1.10 Suspension: DeepSource reserves the right to investigate potential violations of the above provisions of Section 1.6 and 1.7. In the event DeepSource reasonably believes a violation has occurred, in addition to any other remedies available at law or in equity (including termination pursuant to Section 3 below), DeepSource will have the right to suspend Authorized Users suspected of the violation from accessing the Subscription Services for so long as is reasonably necessary to address the potential violation. Except where DeepSource reasonably believes the violations are willful, or in urgent or emergency situations, DeepSource will notify Customer of any such suspension in advance and work with Customer in good faith to resolve the potential violation. For clarity, DeepSource reserves the right, but does not assume any obligation to Customer (except with respect to the suspension notice), to take any of the actions described in this Section 1.10.
2. Payment of Fees
2.1 Fees: Customer will pay to DeepSource all fees set forth in Order Forms (the “Fees”). Except as otherwise set forth in this Agreement or an Order Form, payment obligations are non-cancelable, and Fees paid are non-refundable. Except as otherwise set forth in an Order Form, DeepSource may increase the Fees upon renewal of each Order Form subscription term by providing written notice to Customer at least thirty (30) days prior to the commencement of the applicable renewal subscription term.
2.2 Invoices and Payments: Except as otherwise set forth in the relevant Order Form, DeepSource will invoice Customer, or, where Customer has provided valid credit card information to DeepSource, DeepSource will charge Customer, for all Fees at the beginning of the applicable billing cycle.

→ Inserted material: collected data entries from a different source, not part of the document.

/-- From a cold start until step 8 of R279 has ended, or the module is dead (R522 with its worked example). -/
def State.recovering (s : State) : Bool := !s.started && !(s.flag F.genStateDead) && !(s.hif.port0.perst && s.hif.port1.perst)

/-- The LUNs that answered on a channel. -/
def State.lunsOn (s : State) (c : Nat) : Nat := Tab.getD c s.fl.luns s.fl.lunsAt

/-! ### The rows -/

/-- GEN and the timekeeper (R65, R522). -/
def liveGen : List LiveRow := [
  one F.genIdDevice (fun _ => 0x7512), one F.genIdVendor (fun _ => 0x1F9E),
  one F.genRevStepping (fun _ => Config.calDword 1 / 2 ^ 24 % 2 ^ 8), one F.genRevGrade (fun _ => Config.calDword 1 / 2 ^ 16 % 2 ^ 8),
  one F.genRevMapver (fun _ => 1), arr F.genSnSn 5 (fun _ k => Config.calDword (2 + k)),
  one F.genStateLc (fun s => s.lc), one F.genStateCfs (fun s => b2n (s.flag F.genStateDead || s.fns.any (fun p => p.2.cfs))),
  one F.genStateRdy1 (fun s => b2n (s.func 1).rdy), one F.genStateRdy0 (fun s => b2n (s.func 0).rdy),
  one F.genStateReadonly (fun s => s.fld F.rclRoRo), one F.genStateExposed (fun s => s.fld F.crsStatExposed),
  one F.genStateSupfail (fun s => s.fld F.supStatFailed), one F.genStatePs (fun s => s.ps), one F.genStateRecovering (fun s => b2n s.recovering),
  one F.genStateGated (fun s => b2n (decide (s.ps = 4))),
  one F.genConfigSkeins (fun s => ((List.range 8).filter (fun k => !(Tab.has k s.fl.down) && s.skeinUp k)).length),
  one F.genConfigChannels (fun s => sumNat ((List.range 8).map (fun k => s.chansOf k (·.up)))),
  one F.genConfigDies (fun s => s.diesUp), one F.genRawgibGib (fun s => Nat.min 1048576 (s.fl.raw / 1024)),
  one F.genBootCommitted (fun s => s.fld F.fwuSlotCommitted), one F.genBootRunning (fun s => s.fld F.fwuSlotRunning),
  one F.genTempTemp (fun s => (hottest s.pwr.temps).1), one F.genTempSensor (fun s => (hottest s.pwr.temps).2) ]

/-- HIF (R95). -/
def liveHif : List LiveRow := [
  arr F.hifPortStatUp 2 (fun s p => b2n (s.port p).up), arr F.hifPortStatWidth 2 (fun s p => (s.port p).width),
  arr F.hifPortStatRate 2 (fun s p => (s.port p).rate), arr F.hifPortStatFlit 2 (fun s p => b2n (decide (6 ≤ (s.port p).rate))),
  arr F.hifPortStatReversed 2 (fun s p => b2n (s.port p).reversed), arr F.hifPortStatLpm 2 (fun s p => (s.port p).lpm),
  one F.hifAtcStatValid (fun s => s.hif.atc.length),
  one F.hifPriStatOut (fun s => sumNat ((s.hif.groups.filter (·.sent)).map (fun g => g.pages.length))),
  one F.hifQuarStatTags1 (fun s => sat 16 (s.hif.quar.filter (fun q => decide (q.1 = 1))).length),
  one F.hifQuarStatTags0 (fun s => sat 16 (s.hif.quar.filter (fun q => decide (q.1 = 0))).length),
  one F.hifFlrStatPf1 (fun s => b2n (decide ((s.func 1).reset ≠ .none))), one F.hifFlrStatPf0 (fun s => b2n (decide ((s.func 0).reset ≠ .none))),
  one F.hifFlrStatVfcnt (fun s => s.vfResets.length),
  one F.hifDmaStatHeld (fun s => (s.fns.filter (fun p => !p.2.bme && s.q.stitches.any (fun x => (s.cmd x.2.cmd).any (fun k => decide (k.fn = p.1))))).length),
  arr F.hifFlrpendVf 32 (fun s i => sumNat ((s.vfResets.filter (fun v => decide (v / 32 = i))).map (fun v => 2 ^ (v % 32)))),
  arrFree (F.hifLanePreset 0) 16, arrFree (F.hifLaneVmargin 0) 16, arrFree (F.hifLaneTmargin 0) 16,
  arrFree (F.hifLanePreset 1) 16, arrFree (F.hifLaneVmargin 1) 16, arrFree (F.hifLaneTmargin 1) 16,
  arrFree (F.hifCntCount 0) 2, arrFree (F.hifCntCount 1) 2 ]

/-- QEN (R126). -/
def liveQen : List LiveRow := [
  one F.qenSlotuseUsed (fun s => s.q.cmds.length), one F.qenStitchuseUsed (fun s => s.q.stitches.length),
  one F.qenIlkuseUsed (fun s => s.q.locks.length), one F.qenPinuseBlocks (fun s => s.q.pins.length),
  one F.qenCqheldCqs (fun s => sumNat (s.fns.map (fun p => (p.2.cqs.filter (fun q => !q.2.held.isEmpty)).length))),
  one F.qenQusePairs (fun s => s.pairsUsed), one F.qenShnStatShnfn (fun s => (s.fns.filter (fun p => decide (p.2.shst = 2))).length),
  arr F.qenParkNow 16 (fun s k => if k < 6 then s.parkedFor k else 0) ]

/-- MAP (R181). -/
def liveMap : List LiveRow := [
  one F.mapCapMibMib (fun s => s.userMib), one F.mapFreeMibMib (fun s => s.userMib - s.nsMib),
  one F.mapGranUseGran (fun s => s.usedGranules.length), one F.mapPoolUseBlocks (fun s => s.map.overlays.length),
  one F.mapPoolStatOcc (fun s => s.map.overlays.length * 10000 / poolTotal), oneFree F.mapSeamRateMbps,
  one F.mapStallStatRec (fun s => b2n (!s.map.stalled.isEmpty && s.sup.yielded.isNone)), one F.mapStallStatNow (fun s => s.map.stalled.length),
  arr F.mapStallsegValid 8 (fun s k => b2n (decide (k < s.map.stalled.length))),
  arr F.mapStallsegSeg 8 (fun s k => (s.map.stalled.getD k (0, 0)).1) ]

Unless otherwise stated in the Order Form, full payment for invoiced Fees is due within 30 days after the invoice date. Customer is responsible for providing a complete and accurate billing address and billing contact to DeepSource. If Customer believes a particular invoice is incorrect, Customer must contact DeepSource in writing within thirty (30) days of such invoice date to be eligible to receive an adjustment or credit.
2.3 Late Payments: Any invoiced amount not received by DeepSource by the due date and not subject to a reasonable and good faith dispute may accrue late interest at the lower of (i) the rate of 1.5% of the outstanding balance per month, or (ii) the maximum rate permitted by law. If Customer’s account is thirty (30) days or more overdue (except for charges then under reasonable and good faith dispute), then DeepSource may, without limiting its other rights and remedies, following five (5) days written notice and an opportunity to cure, suspend Customer’s access to the DeepSource Service until such amounts are paid in full. Written notice may be provided via email.

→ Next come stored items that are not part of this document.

-- ==== Sys2Proof/Machine/LifeCycle.lean ====
section
/-! DEFINITION. Life-cycle transitions (R455 to R459, R462) and the end of a configuration-store program, which carries them to their reset. -/

namespace Sys2Proof.Machine

/-- The role that a transition needs (R456): 0 TEST, 1 INSTALLED, 2 RETIRED; none for a transition not listed. -/
def transitionRole (old new : Nat) : Option Role :=
  match old, new with
  | 0, 1 | 1, 2 | 0, 2 => some .installer
  | 1, 0 | 2, 0 => some .maker
  | _, _ => none

/-- Whether a session gives the role that C6h needs: unlike other commands it needs one in TEST too, and INSTALLED to TEST needs MAKEREN
(R449, R456). -/
def State.mayTransit (s : State) (fn new : Nat) (need : Role) : Bool :=
  decide (need.num ≤ (s.roleOf fn).num) && (decide (s.lc ≠ 1) || decide (new ≠ 0) || s.flag F.secCtlMakeren)

/-- What makes an allowed transition complete with 0Ch (R457); a missing installer key does too (DESIGN CHOICE, log entry 36). -/
def State.transitionBlocked (s : State) (new : Nat) : Bool :=
  (decide (new ≠ 2) && !s.nss.isEmpty) || (decide (s.lc = 0) && decide (new = 1) && s.keys.instKey.isNone) ||
    decide (s.adm.format.state = 1) || s.sanitizing || s.fwu.run.isSome || !s.map.stalled.isEmpty || s.fwu.armed.isSome

/-- LIFE_CYCLE_TRANSITION: C6h checks the transition, its role and its conditions, counting a refusal, then steps 1 and 2 of R458: the transition runs (SEC_STAT.WIPING), and fetch stops
on every function. CLEAN_STOP carries on steps 3 and 4, the key set step 5. -/
def execLifeCycleTransition (cmd target reserved : Nat) (s : State) : Host.Outcome State Fault Refusal :=
  onVendor s cmd .none (fun k =>
    s.superGate cmd <|
    match transitionRole s.lc target with
    | none => (s.secCnt 17).finish cmd St.badField
    | some need =>
      if !(s.mayTransit k.fn target need) then ((s.deny 3 need k.fn 0xC6).secCnt 17).finish cmd St.roleRequired
      else if reserved ≠ 0 then (s.secCnt 17).finish cmd St.badField
      else if s.sec.lcRun.isSome ∨ s.transitionBlocked target then (s.secCnt 17).finish cmd St.sequence
      else
        let t := s.noteGated 0xC6 target k.fn
        { t with sec := { t.sec with lcRun := some (cmd, target, (s.roleOf k.fn).num, s.clk.mono, 2) }, q := { t.q with fetchStop := true } })

/-- Step 7 of R458: the sessions end, and once every event record is persisted the device cold-resets itself, AON SRAM wiped as well
(R450, R462). -/
def State.lcReset (s : State) : State :=
  match s.sec.lcRun with
  | some (c, _, _, _, 7) =>
    if s.sec.sess0.isSome || s.sec.sess1.isSome then ((s.endSession 0 4).endSession 1 4).persistStaged 4
    else if s.stg.staged.isEmpty then
      let t := (s.post c).coldReset 3
      { t with sec := State.reset.sec, stg := { t.stg with gated := [] } }
    else s
  | _ => s

/-- CFS_PROGRAM_COMPLETE: meaning only while a program is in progress (R427). -/
def execCfsProgramComplete (erased : Bool) (pulses : Nat) (pass : Bool) (s : State) : Host.Outcome State Fault Refusal :=
  match s.cfs.op with
  | some j =>
    if j.isErase then .fault .noSuchObject
    else .next (s.programComplete j erased pulses pass State.endRole).lcReset
  | none => .fault .noSuchObject

end Sys2Proof.Machine
end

2.4 Taxes: The Fees do not include taxes, duties, levies or similar government assessments of any kind, including value-added, sales, use or withholding taxes assessable by any jurisdiction (collectively, “Taxes”). Customer is responsible for paying all Taxes associated with its purchases hereunder. Customer will not withhold any taxes from any amounts due to DeepSource. If DeepSource has a legal obligation to pay or collect any Taxes for which Customer is responsible, DeepSource will invoice Customer and Customer will pay that amount unless Customer provides DeepSource with a valid tax exemption certificate authorized by the appropriate taxing authority. For clarity, DeepSource is solely responsible for taxes assessable against it based on its income, property and employees.

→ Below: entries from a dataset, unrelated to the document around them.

-- ==== Sys2Proof/Machine/Discover.lean ====
section
/-! DEFINITION. The first part of a cold start: regulator, calibration row, boot locator and supervisor load, staged events, and target discovery
(R291 to R299, R318, R319, R418, R419, R425, R432, R433, R442, R472, R495, R496). -/

namespace Sys2Proof.Machine

/-! ### Steps 1 to 4 of R495 -/

/-- Records staged before the reset are persisted before any new one is staged (R472). -/
def State.flushStaged (s : State) : State :=
  let ev := fun (j : CfsJob) => match j.work with
    | .event _ => false
    | _ => true
  let t : State := { s with cfs := { s.cfs with queue := s.cfs.queue.filter ev, op := s.cfs.op.filter ev } }
  s.stg.staged.foldl (fun t r =>
    let t := (t.advanceArea 6).cfsCnt 0
    let t := if r.seq ≤ 16384 then (t.advanceArea 5).cfsCnt 0 else t
    t.persisted r.seq) t

/-- Erases that a reset cut short begin again: an area that keeps a sector erased ahead and has none erases its oldest, and a round clear still
in force erases its sectors (R425, R430, R478). -/
def State.eraseAgain (s : State) : State :=
  let queued := fun (t : State) (o : Nat) => t.cfs.queue.any (fun j => j.work = .erase o)
  let t := [(1, 3), (2, 3), (3, 2), (6, 4), (7, 5)].foldl (fun (t : State) (p : Nat × Nat) =>
    match (t.area p.1).erased, (t.area p.1).full with
    | [], o :: _ => if queued t o then t else t.cfsRequest p.2 (.erase o) 1
    | _, _ => t) s
  let t := if t.areas.clearTo.isSome then (t.area 6).full.foldl (fun t o => if queued t o then t else t.cfsRequest 4 (.erase o) 1) t else t
  t.compact

/-- Step 1: the linear exponent is read, the slew rate set and 0.80 V requested, or the regulator does not answer and its power-on voltage
stays (R42, R43, R46, R496). -/
def State.startVolts (s : State) (mode : Option Nat) : State :=
  match mode with
  | some m =>
    let t := (s.send (.pmbus 0x20 m)).send (.pmbus 0x27 1)
    ({ t with pace := { t.pace with voutExp := m % 32 } } : State).requestVolts 800
  | none => ({ s with pace := { s.pace with pmbusFails := 3 } } : State).setFlag F.paceVstatNoack

/-- No REFT edge at step 1: the backup oscillator (R51, R496). -/
def State.startReft (s : State) (edge : Bool) : State :=
  if edge then s
  else
    let t := (s.setFlag F.tkStatReftlost).setFlag F.strStatOutoftime
    if s.flag F.tkStatReftlost then t else (t.setFlag F.tkStatReftseen).event 0x0105 (s.clk.mono / 1000)

/-- Both PFs report CSTS.CFS and never become ready (R319, R433). -/
def State.neverReady (s : State) : State := (s.setCfs [0, 1]).publish

/-- The delays of the calibration row in HBM_PC_DLY, once the row has verified (R318, R319). -/
def State.loadDelays (s : State) : State :=
  (List.range 128).foldl (fun t p => t.setWord (Reg.hbmPcDly p) (BitVec.ofNat 32 (Config.calDword (256 + p)))) s

/-- The slot that the boot locator names: a pending one from its commit onward (R418). -/
def State.bootSlot (s : State) : Nat :=
  if s.flag F.fwuStatPending ∧ s.fld F.fwuSlotPendingslot ≠ 0 then s.fld F.fwuSlotPendingslot else s.fld F.fwuSlotCommitted

/-- The boot registers: what read valid, the copies that failed, the loader bank, the slot named. -/
def State.noteBoot (s : State) (slot valid1 valid2 part : Nat) : State :=
  let v := if slot = 2 then valid2 % 16 else valid1 % 16
  let t := ((s.setFld F.cfsBootlocValid1 valid1).setFld F.cfsBootlocValid2 valid2).setFld F.cfsBootlocBank s.fwu.bank
  let t := ((t.setFld F.genBootFailpart part).setFld F.genBootCopies (15 - v)).setFld F.fwuSlotCommitted slot
  (t.setFld F.fwuSlotPendingslot 0).clrFlag F.fwuStatPending

/-- The dead state (R419, R519). -/
def State.die (s : State) (copy part : Nat) : State := ((s.setFlag F.genStateDead).event 0x0E05 copy part).publish

/-- The slot loaded: it runs, whatever ran before (R418). -/
def State.runSlot (s : State) (slot : Nat) : State :=
  (({ s with fwu := { s.fwu with running := [] } } : State).setFld F.fwuSlotRunning slot).noteVersions

/-! ### Target discovery (R295 to R299) -/

/-- Bytes `lo` to `lo + n − 1` of a record's payload, little-endian. -/
def payloadField (p : List Nat) (lo n : Nat) : Nat :=
  (List.range n).foldl (fun acc i => acc + p.getD ((lo + i) / 4) 0 / 256 ^ ((lo + i) % 4) % 256 * 256 ^ i) 0

/-- The geometry and timing that a die description and a parameter page give (R441). -/
def geomOf (p : List Nat) (blocks wls : Nat) : Geom :=
  let us := fun (lo : Nat) => payloadField p lo 2 * 1000
  { blocks := blocks, wls := wls, rated := payloadField p 32 4 * 1024, endur := payloadField p 36 2, tr := us 40, trMax := us 42,
    trSlc := us 44, trSlcMax := us 46, tp := us 48, tpMax := us 50, tpSlc := us 52, tpSlcMax := us 54, te := us 56, teMax := us 58,
    suspendP := (payloadField p 39 1).testBit 0, suspendE := (payloadField p 39 1).testBit 1, maxRate := payloadField p 38 1 }

/-- The requirements of R296 that a geometry can fail. -/
def Geom.fits (g : Geom) : Bool :=
  decide (683 ≤ g.wls) && decide (g.wls ≤ 2731) && decide (1024 ≤ g.blocks) && decide (g.blocks ≤ 4096) &&
    decide (g.rated * 64 ≤ g.blocks * (3 * g.wls - 1)) && decide (0 < g.rated)

/-- A die description of the record log (R438, R441). -/
def State.description (s : State) (i : Nat) (blocks wls : Nat) : Option Geom :=
  ((Tab.find (2 * 256 + i) s.records).map (fun r => geomOf r.payload blocks wls)).filter (fun g => g.fits)

/-- The number of channels on which LUN `l` is a usable die. -/
def State.usableAt (s : State) (f : StartFacts) (l : Nat) : Nat :=
  let bad := (f.unfit ++ f.gone).eraseDups
  ((List.range 512).filter (fun c => decide (l < s.lunsOn c) && !(bad.contains (16 * c + l)))).length

/-- Ranks admitted whole in ascending order while they stay within 1 PiB: their number and capacity in MiB (R299). -/
def State.admission (s : State) (f : StartFacts) : Nat × Nat × Bool :=
  (List.range 16).foldl (fun (a : Nat × Nat × Bool) l =>
    let cap := s.fl.geom.rated * s.usableAt f l
    if a.2.2 && decide (0 < cap) && decide (a.2.1 + cap ≤ 2 ^ 30) then (l + 1, a.2.1 + cap, true) else (a.1, a.2.1, false)) (0, 0, true)

/-- The roster written at a first discovery: admission, the description, factory marks, allotments and the spare base (R249, R298, R299). Blocks
retired before the roster was rebuilt count as bad from then on. -/
def State.writeRoster (s : State) (f : StartFacts) : State :=
  let (ranks, raw, _) := s.admission f
  let bad := (f.unfit ++ f.gone).eraseDups
  let unused := (List.range 8192).filter (fun d => decide (d % 16 < ranks) && (bad.contains d || !(decide (d % 16 < s.lunsOn (d / 16)))))
  let old := s.fl.blks.filterMap (fun p => if f.swapped.contains (p.1 / 4096) then none
    else if p.2.state = .retired then some (p.1, { p.2 with state := .bad }) else some p)
  let t : State := { s with fl := { s.fl with ranks := ranks, admitted := ranks, raw := raw, unused := unused, out := [], roster := true, blks := old } }
  let t := (f.badBlocks.filter (fun b => t.inSvc (b / 4096))).foldl (fun t b => t.updBlk b (fun x => { x with state := .bad })) t
  let dies := (List.range 8192).filter t.inSvc
  let t : State := { t with fl := { t.fl with good := sumNat (dies.map t.goodOn) } }
  let t := ((t.setFld F.rclSpareS0 (sumNat (dies.map t.allotment))).setFld F.rclSpusedUsed 0).setFld F.rclDiesoutDies 0
  (List.range 16).foldl (fun t i => t.cfsRequest 5 (.record 3 i ((List.range 512).map (fun j => t.goodOn (512 * i + j))) false) 65) t

/-- A die out of service at a start, with what discovery saw: 4 not answering, 5 no valid parameter page. -/
def State.notFound (s : State) (d kind : Nat) : State :=
  if s.inSvc d then
    let k := d / 1024
    let t := (s.setFlag (F.sknStatOutseen k)).sknErr d kind
    (t.eventFrom 0x0802 k (t.word (Reg.sknErrlog k)).toNat).dieOut d 1
  else s

/-- A later start follows the roster (R298). -/
def State.followRoster (s : State) (f : StartFacts) : State :=
  let t : State := { s with fl := { s.fl with ranks := s.fl.admitted } }
  let short := (List.range 8192).filter (fun d => t.inSvc d && !(decide (d % 16 < t.lunsOn (d / 16))))
  let t := (f.gone ++ short).foldl (fun t d => t.notFound d 4) t
  let t := f.unfit.foldl (fun t d => t.notFound d 5) t
  f.swapped.foldl (fun t d => t.dieOut d 3) t

/-- The dies that CHN_CFG.LUNOUT takes out of service (R308). -/
def State.lunOut (s : State) : State :=
  (List.range 512).foldl (fun t c =>
    let m := t.fld (F.chnCfgLunout c)
    if m = 0 then t else (List.range 16).foldl (fun t l => if m.testBit l then t.dieOut (16 * c + l) 2 else t) t) s

/-- Every channel with a die in service trained in full (R291, R297 step 5), the short calibration begun on every skein, Tj noted. -/
def State.trainAll (s : State) (rates : List (Nat × Nat)) : State :=
  let t := (List.range 512).foldl (fun t c =>
    if (List.range 16).any (fun l => t.inSvc (16 * c + l)) then (t.setChan c ⟨true, 0, false⟩).trainFull c (Tab.getD c 4 rates) else t) s
  (List.range 8).foldl (fun t k =>
    let tj := t.pwr.temps.getD (k + 1) 0
    let t := ((t.setFld (F.sknTempTj k) tj).setFld (F.sknTempTraintj k) tj).stamp (Reg.sknZq k)
    if t.skeinUp k then t.arm (.zqShort k) (nsMs (t.fld (F.sknTrainZqsms k))) else t) t

/-- R297: with no description that the dies match, or one whose requirements they fail, no die is used. -/
def State.discover (s : State) (f : StartFacts) : State :=
  let t : State := { s with fl := { s.fl with luns := Nat.min 16 f.luns, lunsAt := f.fewer } }
  let pick := if s.fl.roster then s.fl.desc else f.desc
  match pick.bind (fun i => t.description i f.blocks f.wls) with
  | none => t
  | some g =>
    let t : State := { t with fl := { t.fl with geom := g, desc := pick } }
    let t := if t.fl.roster then t.followRoster f else t.writeRoster f
    (t.lunOut.trainAll f.rates).setFld F.rclDiesoutDies t.lunOut.fl.out.length

end Sys2Proof.Machine
end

2.5 Software Usage Verification Records: During a Subscription Term, and for twelve (12) months after its expiry or termination, Customer will take reasonable steps to maintain complete and accurate records of its use of Software sufficient to verify compliance with the Agreement (“Verification Records”). Upon at least thirty (30) days advance notice, and no more than once per twelve (12) month period, Customer will provide DeepSource and its designee access to the Verification Records and any applicable books, systems, and accounts during Customer’s normal business hours. In the event any audit or inspection reveals that Customer has used the Software in excess of the Agreement, Customer shall promptly pay to DeepSource an amount equal to the difference between the fees actually paid and the fees that would have been paid by Customer had Customer purchased the number of licenses it is shown to have been using.
3. Term and Termination
3.1 Term: This Agreement will begin on the effective date of the first Order Form between the parties and will continue for as long as any Order Form remains in effect, unless earlier terminated in accordance with this Agreement (the “Term”).
3.2 Term of Order Forms: The initial term of each Order Form will begin on effective date of such Order Form and continue for the subscription term set forth therein. Except as set forth in such Order Form, each Order Form will automatically renew for successive renewal terms equal in length to the initial term of such Order Form, unless either party provides the other party with written notice of non-renewal at least thirty (30) days prior to the end of the then-current subscription term.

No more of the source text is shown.